◆ **Your instructions**
Every line below between the line holding "and effect. -/" and the line holding "((∃ i, d = .known", inclusive, should be repeated exactly, and all other lines omitted.

◆ **Records from a collection**
-- ==== Sys2Proof/Laws/Exec.lean ====
section
/-! SUPPORT. What a step of a record can do, said once: the halted case, and the executed case. -/

namespace Sys2Proof.Machine

/-- On a ready engine the shared operation executes (R101 step d). -/
theorem execute_ready {s : State} (h : s.cpu.halted = false) (m : Text) (f : CpuState → CpuState) :
    s.execute m f = .next (s.executed m f) := by simp [State.execute, h]

/-- On a halted engine it does nothing but report (R103). -/
theorem execute_halted {s : State} (h : s.cpu.halted = true) (m : Text) (f : CpuState → CpuState) :
    s.execute m f = .next (s.notExecuted haltedMessage) := by simp [State.execute, h]

theorem executeUnknown_ready {s : State} (h : s.cpu.halted = false) (m : Text) :
    s.executeUnknown m = .next (s.notExecuted (unknownMessage m)) := by simp [State.executeUnknown, h]

theorem executeUnknown_halted {s : State} (h : s.cpu.halted = true) (m : Text) :
    s.executeUnknown m = .next (s.notExecuted haltedMessage) := by simp [State.executeUnknown, h]

/-- All an answer of the shared operation can be. -/
theorem execute_next {s t : State} {m : Text} {f : CpuState → CpuState} (h : s.execute m f = .next t) :
    (s.cpu.halted = true ∧ t = s.notExecuted haltedMessage) ∨ (s.cpu.halted = false ∧ t = s.executed m f) := by
  by_cases hh : s.cpu.halted = true
  · rw [execute_halted hh] at h
    injection h with h
    exact .inl ⟨hh, h.symm⟩
  · have hh : s.cpu.halted = false := by simpa using hh
    rw [execute_ready hh] at h
    injection h with h
    exact .inr ⟨hh, h.symm⟩

/-- The effect of each instruction on the CPU (R102). -/
def effectOf : Instr → CpuState → CpuState
  | .mvi r v, c => (c.setReg r v).advance 2
  | .mov rd rs, c => (c.setReg rd (c.reg rs)).advance 1
  | .lda addr, c => (c.setReg .a (c.load addr)).advance 3
  | .sta addr, c => (c.store addr (c.reg .a)).advance 3
  | .add r, c => (c.arith (operandInt (c.reg .a) + operandInt (c.reg r))).advance 1
  | .adi v, c => (c.arith (operandInt (c.reg .a) + operandInt v)).advance 2
  | .sub r, c => (c.arith (operandInt (c.reg .a) - operandInt (c.reg r))).advance 1
  | .sui v, c => (c.arith (operandInt (c.reg .a) - operandInt v)).advance 2
  | .jmp addr, c => c.jump addr
  | .cma, c => (c.setReg .a (0xFF - c.reg .a)).advance 1
  | .hlt, c => c.halt

/-- The message of each executed instruction (R106, R200). -/
def messageOf (i : Instr) (c : CpuState) : Text := if i = .hlt then hltMessage else Config.okMessage i c

/-- Every arm of the dispatch is the shared operation on its instruction's message and effect. -/
theorem exec_eq (i : Instr) (s : State) : exec i s = s.execute (messageOf i s.cpu) (effectOf i) := by
  cases i <;> rfl

theorem exec_ready (i : Instr) {s : State} (h : s.cpu.halted = false) :
    exec i s = .next (s.executed (messageOf i s.cpu) (effectOf i)) := by
  rw [exec_eq, execute_ready h]

theorem exec_halted (i : Instr) {s : State} (h : s.cpu.halted = true) :
    exec i s = .next (s.notExecuted haltedMessage) := by
  rw [exec_eq, execute_halted h]

/-- All an answer of the dispatch can be. -/
theorem exec_next {i : Instr} {s t : State} (h : exec i s = .next t) :
    (s.cpu.halted = true ∧ t = s.notExecuted haltedMessage) ∨
      (s.cpu.halted = false ∧ t = s.executed (messageOf i s.cpu) (effectOf i)) := by
  rw [exec_eq] at h
  exact execute_next h

/-- All an answer of a decoded record can be. -/
theorem execDecoded_next {d : Decoded} {s t : State} (h : execDecoded d s = .next t) :
    (s.cpu.halted = true ∧ t = s.notExecuted haltedMessage) ∨
      (s.cpu.halted = false ∧
        ((∃ i, d = .known i ∧ t = s.executed (messageOf i s.cpu) (effectOf i)) ∨
          ∃ m, d = .unknown m ∧ t = s.notExecuted (unknownMessage m))) := by
  cases d with
  | known i => exact (exec_next h).imp id fun ⟨hh, ht⟩ => ⟨hh, .inl ⟨i, rfl, ht⟩⟩
  | unknown m =>
    simp only [execDecoded, State.executeUnknown] at h
    split at h
    · exact .inl ⟨‹_›, by injection h with h; exact h.symm⟩
    · rename_i hh
      exact .inr ⟨by simpa using hh, .inr ⟨m, rfl, by injection h with h; exact h.symm⟩⟩

/-- A decoded record always completes: no step of the machine faults or is refused (R105, R210). -/
theorem execDecoded_completes (d : Decoded) (s : State) : ∃ t, execDecoded d s = .next t := by
  cases d with
  | known i => simp only [execDecoded, exec_eq, State.execute]; split <;> exact ⟨_, rfl⟩
  | unknown m => simp only [execDecoded, State.executeUnknown]; split <;> exact ⟨_, rfl⟩

@[simp] theorem onNext_next {α β : Type} (a : α) (k : α → β) :
    onNext (.next a : Host.Outcome α Fault Refusal) k = .next (k a) := rfl

@[simp] theorem onNext_refused {α β : Type} (r : Refusal) (k : α → β) :
    onNext (.refused r : Host.Outcome α Fault Refusal) k = .refused r := rfl

theorem onNext_eq_next {α β : Type} {o : Host.Outcome α Fault Refusal} {k : α → β} {b : β}
    (h : onNext o k = .next b) : ∃ a, o = .next a ∧ k a = b := by
  cases o with
  | next a => exact ⟨a, rfl, by injection h⟩
  | fault f => exact nomatch f
  | refused r => exact nomatch h

/-- A record that does not decode is refused, whatever the state (R101 step a). -/
theorem executeInstruction_undecoded {record : Record} {e : RecordRefusal} (h : decodeRecord record = .error e)
    (s : State) : executeInstruction record s = .refused (refusalOf e) := by simp [executeInstruction, h]

/-- The run loop refuses it when it reaches it, whatever the state. -/
theorem runStep_undecoded {prog : List Record} {idx : Nat} {record : Record} {e : RecordRefusal}
    (hp : prog[idx]? = some record) (h : decodeRecord record = .error e) (s : State) :
    runStep prog idx s = .refused (refusalOf e) := by simp [runStep, hp, h]

/-- All an iteration of the run loop can answer (R117). -/
theorem runStep_next {prog : List Record} {idx : Nat} {s : State} {x : State × LoopResult}
    (h : runStep prog idx s = .next x) :
    (prog[idx]? = none ∧ x = ({ s with cpu := s.cpu.halt }, .stop .endOfProgram (some idx))) ∨
      ∃ record d t, prog[idx]? = some record ∧ decodeRecord record = .ok d ∧ execDecoded d s = .next t ∧
        x = afterStep prog idx d t := by
  simp only [runStep] at h
  split at h
  · rename_i hp
    injection h with h
    exact .inl ⟨hp, h.symm⟩
  · rename_i record hp
    split at h
    · exact nomatch h
    · rename_i d hd
      obtain ⟨t, ht, hx⟩ := onNext_eq_next h
      exact .inr ⟨record, d, t, hp, hd, ht, hx.symm⟩

end Sys2Proof.Machine
end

◆ **Response to the exercise**
/-- Every arm of the dispatch is the shared operation on its instruction's message and effect. -/
theorem exec_eq (i : Instr) (s : State) : exec i s = s.execute (messageOf i s.cpu) (effectOf i) := by
  cases i <;> rfl

theorem exec_ready (i : Instr) {s : State} (h : s.cpu.halted = false) :
    exec i s = .next (s.executed (messageOf i s.cpu) (effectOf i)) := by
  rw [exec_eq, execute_ready h]

theorem exec_halted (i : Instr) {s : State} (h : s.cpu.halted = true) :
    exec i s = .next (s.notExecuted haltedMessage) := by
  rw [exec_eq, execute_halted h]

/-- All an answer of the dispatch can be. -/
theorem exec_next {i : Instr} {s t : State} (h : exec i s = .next t) :
    (s.cpu.halted = true ∧ t = s.notExecuted haltedMessage) ∨
      (s.cpu.halted = false ∧ t = s.executed (messageOf i s.cpu) (effectOf i)) := by
  rw [exec_eq] at h
  exact execute_next h

/-- All an answer of a decoded record can be. -/
theorem execDecoded_next {d : Decoded} {s t : State} (h : execDecoded d s = .next t) :
    (s.cpu.halted = true ∧ t = s.notExecuted haltedMessage) ∨
      (s.cpu.halted = false ∧
        ((∃ i, d = .known i ∧ t = s.executed (messageOf i s.cpu) (effectOf i)) ∨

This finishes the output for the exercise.